L’intervention de David Guigui, doctorant en 1ère année de thèse au CIREL portait sur les cadres théoriques et méthodologiques d’une recherche qu’il débute sur « la littératie numérique d’adultes en formation ». Le travail de recherche de David Guigui se portera sur des adultes en formation professionnelle de niveau 5 qui sont souvent des personnes en reconversion et au chômage qui peuvent avoir des « freins périphériques » par rapport à la formation. Sa recherche vise à questionner les liens, les complémentarités, voire les ruptures entre usages domestiques du numérique et usages en formation. David Guigui s’appuie pour cela sur les travaux de Barton et Hamilton sur les « new litteracy studies » qui partent de l’idée qu’il existe différentes littératies numériques associées à différentes sphères de la vie. D’un point de vue méthodologique, il envisage de mener une étude longitudinale auprès de trente à quarante stagiaires de l’AFPA et d’observer les usages en formation de différents outils numériques (ordinateur, tablette, smartphone), de questionner les représentations de ces supports et enfin d’analyser les différentes formes d’interaction.
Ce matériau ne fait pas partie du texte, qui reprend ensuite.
/-- The end of the formed step: none, or the step to be executed again. -/
def endStep (s : State) : State × Bool :=
  match s.bat.step with
  | none => (boundary { s with arr := { s.arr with replays := [] } }, true)
  | some st =>
    if s.arr.replays.any (fun r => decide (r.2 ≤ 2)) then
      if st.retries < 2 then (again { st with retries := st.retries + 1 } s, false)
      else
        (boundary (computeError st { s with bat := { s.bat with step := none }, arr := { s.arr with replays := [] },
                                                 front := { s.front with attempt := 0, frames := [] } }), true)
    else if s.arr.replays.any (fun r => r.2 == 3) && !st.headroom && asksReplay s st then
      (again { st with headroom := true } (raise { code := 0x010A } s), false)
    else
      let s1 := st.sessions.foldl passStep { s with bat := { s.bat with step := none }, arr := { s.arr with replays := [] } }
      (boundary { s1 with front := { s1.front with attempt := 0, frames := [] } }, true)

/-! Forming a step (R187, R190, R370, R378). -/

/-- Does a district's step need a share that is not loaded (R399)? -/
def shareMissing (s : State) (d : Nat) : Bool := s.front.adoptions.any (fun a => !a.done && Config.needsShare s.modelRoot a.share d)

/-- The queues of resident districts that still form steps: district and class. -/
def openQueues (s : State) : List (Nat × Bool) :=
  ((List.range s.bat.slots.length).filterMap (fun i =>
    if s.bat.load.any (fun l => l.slot == i) then none else (nthD {} s.bat.slots i).district.filter (fun d => districtTrimmed s d && !shareMissing s d))).flatMap (fun d => [(d, true), (d, false)])

/-- A queue's sessions, oldest wait first. -/
def queueOf (s : State) (q : Nat × Bool) : List (Nat × Session) :=
  (readyIn s q.1).filter (fun e => e.2.fidelity == q.2 && s.bat.leaveOut != some e.1)

/-- The eligible queue whose oldest session has waited longest; ties to fidelity, then the lower district. -/
def nextQueue (s : State) : Option (Nat × Bool) :=
  let qs := (openQueues s).filter (fun q => !(queueOf s q).isEmpty)
  let age (q : Nat × Bool) : Nat := match (queueOf s q).head? with
    | some e => e.2.since
    | none => 0
  (sortBy age (sortBy (fun q => b01 (!q.2)) (sortBy Prod.fst qs))).head?

/-- Prefill chunks of sessions in order, within the budget left (R370). -/
def chunksOf (chunk : Nat) : Nat → List (Nat × Session) → List (Nat × Nat)
  | _, [] => []
  | budget, e :: r =>
    let n := Nat.min (Nat.min chunk e.2.pending) budget
    if n = 0 then [] else (e.1, n) :: chunksOf chunk (budget - n) r

/-- The sessions of a step formed from a queue: decode sessions, then prefill chunks. -/
def stepSessions (s : State) (q : Nat × Bool) : List (Nat × Nat) :=
  let all := queueOf s q
  let decode := (all.filter (fun e => e.2.pending == 0)).take (s.policy 0x000A0208 16 8)
  decode.map (fun e => (e.1, 0)) ++
    chunksOf (s.field 0x00060020 15 0) (s.field 0x00060020 31 16) (all.filter (fun e => e.2.pending != 0))

/-- May a token step form now (R390, R398, R437, R446, R476)? -/
def mayForm (s : State) : Bool :=
  !s.bat.held && !s.pow.limit && s.bat.model.isSome && (s.fstate == 0 || (s.fstate == 2 && s.lead == some s.myRank))

/-- A step formed: announced in a front (R390); a session left out becomes the victim (R378). -/
def formFrom (q : Nat × Bool) (s : State) : State :=
  let no := if s.fstate = 2 then s.front.stepNo + 1 else 0
  let st : TokenStep := { district := q.1, fidelity := q.2, sessions := stepSessions s q, number := no }
  let s1 := onBat (fun b => { b with step := some st, leaveOut := none, inForce := policyWords s
                                     slots := b.slots.map (fun x => if x.district = some q.1 then { x with stepped := s.now } else x) }) s
  let s2 := if s.fstate = 2 then
      tellPeers 6 0 0 no ((st.sessions.map (fun e => leBytes 4 (s.handle e.1) ++ leBytes 4 e.2)).flatten)
        { s1 with front := { s1.front with stepNo := no } }
    else s1
  match s.bat.leaveOut with
  | some i =>
    if (dramKeys s2 i).isEmpty then s2
    else if spillRefused s2 then refuseSpill i s2
    else onStore (fun x => { x with spilling := (dramKeys s2 i).foldl addOnce x.spilling }) s2
  | none => s2

/-- TOKEN_STEP_FORM (R187): the formed step ends or is executed again; the next forms. -/
def effTokenStepForm (s : State) : State :=
  match endStep s with
  | (s1, false) => s1
  | (s1, true) =>
    let s2 := tryLoad s1
    if mayForm s2 then
      match nextQueue s2 with
      | some q => formFrom q s2
      | none => s2
    else s2

/-! District loads (R184, R188 to R190). -/

/-- SWITCH_AGE_EXPIRY (R188). -/
def effSwitchAgeExpiry (d : Nat) (s : State) : State :=
  if (readyIn s d).isEmpty || residentDistrict s d || s.bat.load.any (fun l => l.district == d) then s
  else
    tryLoad (onBat (fun b => { b with aged := if crowded s d then b.aged else addOnce b.aged d })
      (reach (oldestWait s d + s.policy 0x000A0200 15 0 * msHalves) s))

/-- DWELL_EXPIRY (R189). -/
def effDwellExpiry (slot : Fin 2) (s : State) : State :=
  match s.bat.slots[slot.val]? with
  | some x => if x.district.isSome then tryLoad (reach (x.since + s.policy 0x000A0204 31 16 * msHalves) s) else s
  | none => s

/-- DISTRICT_LOAD_START (R184, R190): once the last formed step of the slot's district is done, the slot is no longer resident; a
district that is not staged takes staging pages. -/
def effDistrictLoadStart (s : State) : State :=
  match s.bat.load, s.bat.model with
  | some l, some _ =>
    let old := (nthD {} s.bat.slots l.slot).district
    if l.start.isSome || (old.isSome && s.bat.step.any (fun t => some t.district == old)) then s
    else
      restage l.district (onBat (fun b => { b with
        load := some { l with start := some s.now, staged := b.staged.contains l.district }
        slots := setNth b.slots l.slot (fun x => { x with district := none }) }) s)
  | _, _ => s

/-- DISTRICT_LOAD_DONE (R183, R184, R190): with its regions trimmed the district is resident, and its image staged; no step of it has
run yet. -/
def effDistrictLoadDone (s : State) : State :=
  match s.bat.load with
  | some l =>
    match l.start, districtTrimmed s l.district with
    | some t, true =>
      let s1 := stageAll l.district (onBat (fun b => { b with load := none, slots := setNth b.slots l.slot (fun x =>
        { x with district := some l.district, since := s.now, stepped := 0 }) }) s)
      let src := if l.staged then 0 else 1
      tryLoad (raiseAll ({ code := 0x030D, info0 := src, info1 := (s.now - t) / usHalves } ::
        (if l.aged then [{ code := 0x030E }] else [])) (bump 0x000A021C 1 s1))
    | _, _ => s
  | none => s

/-! Mirrors (R198 to R201). -/

/-- Mirrors an expert wants: hot experts only (R198). -/
def wantedMirrors (hot most total e a : Nat) : Nat :=
  if total ≠ 0 ∧ hot * total ≤ 2 * a * e ∧ a ≠ 0 then Nat.min most (ceilDiv (a * e) total - 1) else 0

/-- One layer's grants in the making: mirrors held, those that leave, free slots, and whether a wish was not granted. -/
structure Grants where
  held : List Mirror
  leaving : List (Nat × Nat × Nat)
  free : Nat
  short : Bool := false
  deriving DecidableEq, Repr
La discussion autour de la présentation de David Guigui a porté sur plusieurs aspects :

–        Sur la qualification des objets et usages observés : Ne faudrait-il pas distinguer l’usage des supports (ordinateurs, tablettes, smartphones) et celui des logiciels ? Les distinctions entre espace domestique et espace de formation ne s’établissent-elles pas plutôt au niveau des logiciels ?
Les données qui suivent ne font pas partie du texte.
/-- The temperature registers (Table POW-8). -/
def showTemps (s : State) : State :=
  let s1 := (List.range 17).foldl (fun u d =>
    setField (tjWord d) 15 8 (Nat.min 255 (u.pow.excluded.filter (fun n => sensorDie n == d)).length) (setField (tjWord d) 31 22 (tjBits (dieTj u d)) u)) s
  let s2 := (List.range 4).foldl (fun u d => setField (0x00030144 + 4 * d) 31 22 (tjBits (dieTj u (17 + d))) u) s1
  let dies := (List.range 16).filterMap (fun d => (dieTj s d).map (fun t => (d, t)))
  let top := hottest (dies.map Prod.snd)
  let who := ((dies.find? (fun x => some x.2 == top)).map Prod.fst).getD 0
  match top, dieTj s 16 with
  | some a, some h =>
    if a < h then setField 0x00030000 31 22 (toBits 10 h) (setField 0x00030000 16 16 1 s2)
    else setField 0x00030000 31 22 (toBits 10 a) (setField 0x00030000 21 16 (who * 2) s2)
  | some a, none => setField 0x00030000 31 22 (toBits 10 a) (setField 0x00030000 21 16 (who * 2) s2)
  | none, some h => setField 0x00030000 31 22 (toBits 10 h) (setField 0x00030000 16 16 1 s2)
  | none, none => s2

/-- The thermal trip (R452). -/
def thermalTrip (s : State) : State :=
  let s1 := bumpSat 0x00030000 15 0 1 (raise { code := 0x0B0C } s)
  onBoot (fun b => { b with tripAt := some s1.now, tripHeld := true }) (railsOff s1)

/-- Above 105 °C (R452) (DEDUCED, log entry 75). -/
def overLimit (t : Option Int) : Bool := t.any (fun x => decide (420 < x))

/-- POW_SENSOR_FAIL of a sensor: its tile with pair 0, its stack, or for the hub and DRAM the module (DESIGN CHOICE, log entry 20). -/
def sensorFail (n : Nat) : Raise :=
  if n < 10240 then atPair 0x0B0D (n * 48) 0 0 else atDomain 0x0B0D (Nat.min 16 (sensorDie n)) 0 0

/-- TEMP_SENSOR_READ (R60, R449, R452): words of a running sweep that started before it keep the temperature of before; POW_OVER_LIMIT is
raised as a die rises above 105 °C (DESIGN CHOICE, log entry 123). -/
def effTempSensorRead (rs : List Reading) (comparators : List Nat) (s0 : State) : State :=
  if !s0.boot.railsGood then s0
  else
    let s := takeReadings rs (onPow (fun p => { p with sensedAt := Nat.max s0.now (s0.pow.sensedAt + 10 * usHalves) })
      (reach (s0.pow.sensedAt + 10 * usHalves) (someWords s0)))
    let bad := newlyBad s.pow rs
    let s1 := raiseAll (bad.map (fun n => sensorFail n))
      (onPow (fun p => { p with excluded := p.excluded ++ bad }) s)
    let s2 := showTemps (updateTiles rs bad s1)
    let above := (List.range 21).filter (fun d => overLimit (dieTj s2 d) && !overLimit (dieTj s0 d))
    let s3 := raiseAll (above.map (fun d => atDomain 0x0B0B (Nat.min 16 d) 0 0)) s2
    let read := (rs.map (fun r => sensorNum r.sensor)).filter (fun n => !s3.pow.excluded.contains n)
    let hotNow := read.filter (fun n => (look none s3.pow.temps n).any (fun t => decide (460 ≤ t)))
    let trips := hotNow.any s.pow.hot.contains || comparators.any s.pow.comparators.contains
    let s4 := onPow (fun p => { p with
      hot := (p.hot.filter (fun n => !read.contains n && !p.excluded.contains n)) ++ hotNow, comparators := comparators }) s3
    if trips then thermalTrip s4 else s4

/-- TEMP_SENSOR_READ (R449). -/
def execTempSensorRead (rs : List Reading) (comparators : List Nat) (s : State) : Host.Outcome State Fault Refusal := done (effTempSensorRead rs comparators s)
/-- TELEMETRY_SAMPLE (R442). -/
def execTelemetrySample (mw : Nat) (s : State) : Host.Outcome State Fault Refusal := done (effTelemetrySample mw s)
/-- LULL_UPDATE (R444). -/
def execLullUpdate  (s : State) : Host.Outcome State Fault Refusal := done (effLullUpdate s)
/-- LULL_AT_MAX (R446). -/
def execLullAtMax  (s : State) : Host.Outcome State Fault Refusal := done (effLullAtMax s)
/-- CAP_OWN_WRITE (R443). -/
def execCapOwnWrite (v : Word32) (s : State) : Host.Outcome State Fault Refusal := done (effCapOwnWrite v s)
/-- CAP_BOARD_WRITE (R443). -/
def execCapBoardWrite (v : Word32) (s : State) : Host.Outcome State Fault Refusal := done (effCapBoardWrite v s)
/-- STATE_REQ_WRITE (R439). -/
def execStateReqWrite (iface : Iface) (req : BitVec 3) (s : State) : Host.Outcome State Fault Refusal := done (effStateReqWrite iface req s)
/-- BREEZE_IDLE (R439). -/
def execBreezeIdle (die : Fin 17) (s : State) : Host.Outcome State Fault Refusal := done (effBreezeIdle die s)
/-- CALM_AFTER_EXPIRY (R439). -/
def execCalmAfterExpiry  (s : State) : Host.Outcome State Fault Refusal := done (effCalmAfterExpiry s)
/-- FROST_AFTER_EXPIRY (R440). -/
def execFrostAfterExpiry  (s : State) : Host.Outcome State Fault Refusal := done (effFrostAfterExpiry s)
/-- WAKE_TO_GALE (R439). -/
def execWakeToGale  (s : State) : Host.Outcome State Fault Refusal := done (effWakeToGale s)
/-- POWER_TRANSITION_DONE (R441). -/
def execPowerTransitionDone  (s : State) : Host.Outcome State Fault Refusal := done (effPowerTransitionDone s)
/-- AGE_TRIM_CHECK (R434). -/
def execAgeTrimCheck (rail : Fin 33) (slow : Bool) (s : State) : Host.Outcome State Fault Refusal := done (effAgeTrimCheck rail slow s)
/-- RAIL_FAULT (R435). -/
def execRailFault (rail : Fin 33) (s : State) : Host.Outcome State Fault Refusal := done (effRailFault rail s)
/-- RAIL_FAULT_RESTART (R479). -/
def execRailFaultRestart  (s : State) : Host.Outcome State Fault Refusal := done (effRailFaultRestart s)
/-- REFCLK_LOSS (R437). -/
def execRefclkLoss  (s : State) : Host.Outcome State Fault Refusal := done (effRefclkLoss s)
/-- HOLDOVER_EXPIRY (R437). -/
def execHoldoverExpiry  (s : State) : Host.Outcome State Fault Refusal := done (effHoldoverExpiry s)
/-- REFCLK_RETURN (R437). -/
def execRefclkReturn  (s : State) : Host.Outcome State Fault Refusal := done (effRefclkReturn s)
/-- DROOP_LEVEL1 (R448). -/
def execDroopLevel1 (d : Fin 17) (s : State) : Host.Outcome State Fault Refusal := done (effDroopLevel1 d s)
/-- DROOP_LEVEL2 (R448). -/
def execDroopLevel2 (d : Fin 17) (s : State) : Host.Outcome State Fault Refusal := done (effDroopLevel2 d s)
/-- DROOP_RELEASE (R448). -/
def execDroopRelease (d : Fin 17) (s : State) : Host.Outcome State Fault Refusal := done (effDroopRelease d s)
/-- THERMAL_RATIO_UPDATE (R450). -/
def execThermalRatioUpdate  (s : State) : Host.Outcome State Fault Refusal := done (effThermalRatioUpdate s)

end Sys2Proof.Machine
end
–        Sur la pertinence de séparer les littératies en fonction des contextes pour penser les relations entre sphères domestiques et formation professionnelle et sur la possibilité de penser plus largement les dimensions anthropologiques (et notamment le rapport au corps) des pratiques numériques.

–        Sur la pertinence des outils « embarqués » de collecte des données sur les supports numériques pour l’analyse des traces.

–        Sur la relation entre littératie et culture numérique.